Material for this task
-- ==== Sys2Proof/Tests/Slice0.lean ====
section
/-! SUPPORT. The model's own tests. Expected results come from spec/95_test_vectors.md (the id of the vector is in each
test's comment) or from the encoding tables of spec/30_encoding.md, and the witnesses show that the hypotheses of each
statement can be met together. -/

namespace Sys2Proof.Machine.Test

/-- A running device with `IRQ_LINE` 10, unbounded FIFOs and no trace. -/
def device : State where
  regs := { rbr := 0x00, thr := 0x00, ier := 0x00, lcr := 0x00, mcr := 0x00, scr := 0x00, dll := 0x00, dlm := 0x00 }
  rx := []
  tx := []
  suspended := false
  life := .running
  events := []
  returned := none
  cfg := { uartBase := 0x1000, irqLine := 10, rxDepth := none, traceEnabled := false, codes := .decided }
  draw :=
    { ok := true, relayed := 1, fatal := false,
      config := { uartBase := 0x2000, irqLine := 11, rxDepth := some 1, traceEnabled := false, codes := .decided },
      resetRbr := 0x51, resetThr := 0x52, resetScr := 0x53, resetDll := 0x54,
      resetDlm := 0x55 }
  schedule := []

/-- The device with the trace on. -/
def traced : State := { device with cfg := { device.cfg with traceEnabled := true } }

/-- The device with `RX_DEPTH` = 2 and a full receive FIFO. -/
def full : State := { device with cfg := { device.cfg with rxDepth := some 2 }, rx := [0x01, 0x02] }

/-- A part of the state an operation leaves, if it completes. -/
def after {α : Type} (i : Instr) (s : State) (f : State → α) : Option α := (next? (exec i s)).map f

/-- Why an operation is refused. -/
def refusal? : Result → Option Refusal
  | .refused r => some r
  | .next _ => none
  | .fault _ => none

/-- Why an operation faults. -/
def fault? : Result → Option Fault
  | .fault r => some r
  | .next _ => none
  | .refused _ => none

/-! ## WellFormed refuses ill-formed terms -/

theorem test_wf_refuses_banked_operations :
    Instr.wf true .loadRbr = false ∧ Instr.wf false .loadDll = false ∧ Instr.wf true (.storeThr 0) = false ∧
      Instr.wf false (.storeDlm 0) = false := by decide

theorem test_wf_refuses_zero_depth : Config.wf { device.cfg with rxDepth := some 0 } = false := by decide

theorem test_wf_refuses_codes_against_the_rules :
    Codes.wf { Codes.decided with lcrDlab := 0x40 } = false ∧ Codes.wf { Codes.decided with ierErbfi := 0x02 } = false ∧
      Codes.wf { Codes.decided with ierMask := 0x07 } = false ∧
      Codes.wf { Codes.decided with ierEdssi := 0x80, ierMask := 0x87 } = false ∧ Codes.wf .decided = true := by decide

theorem test_wf_refuses_addresses_outside_the_window :
    device.cfg.inWindow 0xFFF = false ∧ device.cfg.inWindow 0x1008 = false := by decide

theorem test_wf_refuses_wide_accesses :
    BusAccess.wf device.cfg (.read 0x1000 2) = false ∧ BusAccess.wf device.cfg (.write 0x1000 [0, 0]) = false := by decide

/-! ## Decoding: keys D, kind, offset, data written out from 30_encoding.md R71, R90 and R91 -/

/-- Loads (95_test_vectors.md section 2). -/
theorem test_decode_loads :
    decodeKey 0b0_0000_000_00000000 = .ok .loadRbr ∧ decodeKey 0b1_0000_000_00000000 = .ok .loadDll ∧
      decodeKey 0b0_0000_001_00000000 = .ok .loadIer ∧ decodeKey 0b1_0000_001_00000000 = .ok .loadDlm ∧
      decodeKey 0b1_0000_010_00000000 = .ok .loadIir ∧ decodeKey 0b0_0000_011_00000000 = .ok .loadLcr ∧
      decodeKey 0b0_0000_100_00000000 = .ok .loadMcr ∧ decodeKey 0b0_0000_101_00000000 = .ok .loadLsr ∧
      decodeKey 0b0_0000_110_00000000 = .ok .loadMsr ∧ decodeKey 0b0_0000_111_11111111 = .ok .loadScr := by decide

/-- Stores (95_test_vectors.md section 2). -/
theorem test_decode_stores :
    decodeKey 0b0_0001_000_01010101 = .ok (.storeThr 0x55) ∧ decodeKey 0b1_0001_000_01010101 = .ok (.storeDll 0x55) ∧
      decodeKey 0b0_0001_001_11110001 = .ok (.storeIer 0xF1) ∧ decodeKey 0b1_0001_001_11110001 = .ok (.storeDlm 0xF1) ∧
      decodeKey 0b1_0001_010_00000111 = .ok (.storeFcr 0x07) ∧ decodeKey 0b0_0001_011_10000011 = .ok (.storeLcr 0x83) ∧
      decodeKey 0b0_0001_100_00011111 = .ok (.storeMcr 0x1F) ∧ decodeKey 0b0_0001_101_00000000 = .ok (.storeLsr 0x00) ∧
      decodeKey 0b0_0001_110_00000000 = .ok (.storeMsr 0x00) ∧
      decodeKey 0b0_0001_111_01011010 = .ok (.storeScr 0x5A) := by decide

/-- The other kinds, with ignored bits set where they have them (95_test_vectors.md section 2). -/
theorem test_decode_calls :
    decodeKey 0b0_0010_111_11111111 = .ok .service ∧ decodeKey 0b0_0011_000_01000001 = .ok (.hostRx 0x41) ∧
      decodeKey 0b0_0100_000_00000000 = .ok .hostTxPop ∧ decodeKey 0b1_0101_000_00000000 = .ok .suspend ∧
      decodeKey 0b0_0110_000_00000000 = .ok .resume ∧ decodeKey 0b0_0111_000_00000000 = .ok .construct ∧
      decodeKey 0b0_1000_000_00000000 = .ok .stop := by decide

/-- Reserved kinds (95_test_vectors.md section 2). -/
theorem test_decode_refuses_reserved_kinds :
    decodeKey 0x4800 = .reservedKind 0b1001 ∧ decodeKey 0x7FFF = .reservedKind 0b1111 ∧
      decodeTableWord 16 0x4800 = none ∧ decodeTableWord 15 0x1000 = none := by decide

/-- The words of 30_encoding.md R97. -/
theorem test_encode_words :
    encode .service = 0x1000 ∧ encode (.hostRx 0x41) = 0x1841 ∧ encode .hostTxPop = 0x2000 ∧ encode .suspend = 0x2800 ∧
      encode .resume = 0x3000 ∧ encode .construct = 0x3800 ∧ encode .stop = 0x4000 ∧ encode (.storeLcr 0x83) = 0x0B83 ∧
      encode .loadLsr = 0x0500 := by decide

/-! ## Loads (95_test_vectors.md section 3.1) -/

/-- L1. -/
theorem test_loadRbr_pops :
    after .loadRbr { device with rx := [0x41, 0x42] } (fun t => (t.returned, t.rx, t.read .rbr)) =
      some (some 0x41, [0x42], 0x41) := by decide

/-- L2. -/
theorem test_loadRbr_stale :
    after .loadRbr (device.write .rbr 0x41) (fun t => (t.returned, t.rx)) = some (some 0x41, []) := by decide

/-- L5. -/
theorem test_loadDll :
    after .loadDll { device.write .dll 0x01 with rx := [0x41] } (fun t => (t.returned, t.rx)) =
      some (some 0x01, [0x41]) := by decide
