theorem length_beat (w : Nat) (data : Bytes) (b : Nat) : (beat w data b).length = min w (data.length - b * w) := by
  simp [beat]

/-- Byte lane j of beat b carries `DATA[b*w + j]`. -/
theorem beat_getElem? (data : Bytes) (b : Nat) {w j : Nat} (h : j < w) : (beat w data b)[j]? = data[b * w + j]? := by
  rw [beat, List.getElem?_take_of_lt h, List.getElem?_drop]

/-- The first n beats joined are the first `n * w` bytes. -/
theorem flatten_map_beat (w : Nat) (data : Bytes) (n : Nat) :
    ((List.range n).map (beat w data)).flatten = data.take (n * w) := by
  induction n with
  | zero => simp
  | succ n ih => rw [List.range_succ, List.map_append, List.flatten_append, ih, Nat.succ_mul, List.take_add]; simp [beat]

theorem flatten_beats {w : Nat} (hw : 0 < w) (data : Bytes) : (beats w data).flatten = data := by
  have hcover := (beatCount_le_iff hw data _).mp le_rfl
  rw [beats, flatten_map_beat, List.take_of_length_le (by rwa [Nat.mul_comm])]

/-- A beat with another one behind it is full. -/
theorem length_beat_of_not_last {w : Nat} (hw : 0 < w) {data : Bytes} {b : Nat} (h : b + 1 < beatCount w data) :
    (beat w data b).length = w := by
  have hmore : w * (b + 1) < data.length := Nat.not_le.mp fun hle =>
    Nat.not_le.mpr h ((beatCount_le_iff hw data _).mpr hle)
  rw [length_beat, Nat.mul_comm b, Nat.min_eq_left]
  rw [Nat.mul_succ] at hmore
  omega

/-- The last beat of n + 1 has what n full ones leave: the remainder, or a whole beat when that is 0. -/
theorem length_last_beat {w : Nat} (hw : 0 < w) {data : Bytes} {n : Nat} (h : beatCount w data = n + 1) :
    (beat w data n).length = if data.length % w = 0 then w else data.length % w := by
  have hupper : data.length ≤ w * (n + 1) := (beatCount_le_iff hw data _).mp h.le
  have hlower : w * n < data.length := Nat.not_le.mp fun hle =>
    Nat.not_le.mpr (h ▸ n.lt_succ_self) ((beatCount_le_iff hw data n).mpr hle)
  rw [Nat.mul_succ] at hupper
  obtain ⟨r, hr⟩ := Nat.exists_eq_add_of_lt hlower
  have hrest : data.length - n * w = r + 1 := by rw [Nat.mul_comm n]; omega
  have hmod : data.length % w = (r + 1) % w := by rw [hr, Nat.add_assoc, Nat.mul_add_mod]
  rw [length_beat, hrest, hmod]
  rcases Nat.lt_or_eq_of_le (show r + 1 ≤ w by omega) with hlt | rfl
  · simp [Nat.mod_eq_of_lt hlt, Nat.min_eq_right hlt.le]
  · simp

theorem getLast?_beats {w n : Nat} {data : Bytes} (h : beatCount w data = n + 1) :
    (beats w data).getLast? = some (beat w data n) := by
  rw [beats, h, List.range_succ, List.map_append]
  exact List.getLast?_concat

end Sys2Proof.Machine

namespace Sys2Proof

open Machine

/-- Settles O52, from the number of beats as a rounded-up quotient. -/
theorem beatsCarryData : Obligations.BeatsCarryData := by
  intro w data hw
  refine ⟨flatten_beats hw data, fun b j => beat_getElem? data b, fun b hb => ?_, fun hne => ?_⟩
  · exact length_beat_of_not_last hw (length_beats w data ▸ hb)
  · have hsome : beatCount w data ≠ 0 := fun h0 => hne (by simpa using (beatCount_le_iff hw data 0).mp h0.le)
    obtain ⟨n, hn⟩ := Nat.exists_eq_succ_of_ne_zero hsome
    rw [getLast?_beats hn, Option.map_some, length_last_beat hw hn]

/-- Settles O53: SER128 is the wire form of lanes, and LE undoes LEbytes. -/
theorem wireViewsAgree : Obligations.WireViewsAgree :=
  ⟨fun _ => rfl, fun v => ⟨length_leBytes 4 v, leWord_leBytes 4 v le_rfl⟩⟩

/-- Settles O6, from what a step does with each kind of oldest event. -/
theorem stepTakesTheOldestEvent : Obligations.StepTakesTheOldestEvent :=
  ⟨fun _ _ _ _ => step_head_ok,
    fun _ _ _ e hp hlen hd => ⟨_, step_head_error hp hlen hd, answers_respond _ e .none, rfl, rfl⟩,
    fun _ _ _ => step_head_long, fun _ _ => step_reset, fun _ => step_idle, fun _ _ _ => rfl⟩

end Sys2Proof
end

section
/-! What each command answers (spec/60_exceptions.md R273, spec/30_encoding.md R101) as a function of the state it runs in:
the error of the first check that fails, or the value of its success. -/

namespace Sys2Proof.Machine

open Sys2Proof.Claims

/-- Check 3 of R273, then the checks after it; none when none fails. -/
def checkContext (s : State) (c : BitVec 4) (rest : Option Status) : Option Status :=
  if s.nAcc ≤ c.toNat then some .badCtx else rest

/-- Check 4 of R273, then the checks after it. -/
def checkSeed32 (seed : Option Word64) (rest : Option Status) : Option Status :=
  if (seed.getD 0).extractLsb' 32 32 = 0 then rest else some .seedWidth

/-- Check 5 of R273, then the checks after it. -/
def checkNoData (data : Bytes) (rest : Option Status) : Option Status :=
  if data.length = 0 then rest else some .badOperand

/-- Check 6 of R273, then the checks after it. -/
def checkDigest (s : State) (rest : Option Status) : Option Status := if s.dig = none then some .noDigest else rest

/-- Check 7 of R273, then the checks after it. -/
def checkBuffer (data : Bytes) (rest : Option Status) : Option Status :=
  if data.length < 16 then some .shortBuf else rest

/-- The first of checks 3 to 7 that an instruction fails. -/
def firstError (s : State) : Instr → Option Status
  | .hash32 seed _ => checkSeed32 seed none
  | .hash128 _ _ => none
  | .digLanes data | .digBytes data => checkNoData data (checkDigest s none)
  | .digPut data => checkDigest s (checkBuffer data none)
  | .accInit c _ data | .accReset c data | .accSum128 c data => checkContext s c (checkNoData data none)
  | .accWrite c _ | .accSum c _ => checkContext s c none
  | .rdStatus data => checkNoData data none

/-- The value an instruction answers with when no check fails (R101). -/
def successValue (s : State) : Instr → Value
  | .hash32 seed data => .u32 (hash32Fn data (seed32 seed))
  | .hash128 seed data => .lanes (hash128Fn data (seed64 seed))
  | .digLanes _ => s.dig.elim .none .lanes
  | .digBytes _ => s.dig.elim .none fun l => .bytes (ser128 l)
  | .digPut data => s.dig.elim .none fun l => .bytes (ser128 l ++ slice data 16 data.length)
  | .accInit _ _ _ | .accReset _ _ | .accWrite _ _ => .none
  | .accSum c data => s.acc[c.toNat]?.elim .none fun a => .bytes (data ++ ser128 (accDigest a))
  | .accSum128 c _ => s.acc[c.toNat]?.elim .none fun a => .lanes (accDigest a)
  | .rdStatus _ => .u32 s.statusReg

/-- The instruction is a write that TOTAL_OVERFLOW = fault stops (R233). -/
def StopsAtOverflow (s : State) : Instr → Prop
  | .accWrite c data => ∃ a, s.acc[c.toNat]? = some a ∧ OverflowFaults s.cfg a data
  | _ => False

Work required
From the records above, pull every line that has the string "read" and copy it.

Answer
    BusAccess.wf device.cfg (.read 0x1000 2) = false ∧ BusAccess.wf device.cfg (.write 0x1000 [0, 0]) = false := by decide
    after .loadRbr { device with rx := [0x41, 0x42] } (fun t => (t.returned, t.rx, t.read .rbr)) =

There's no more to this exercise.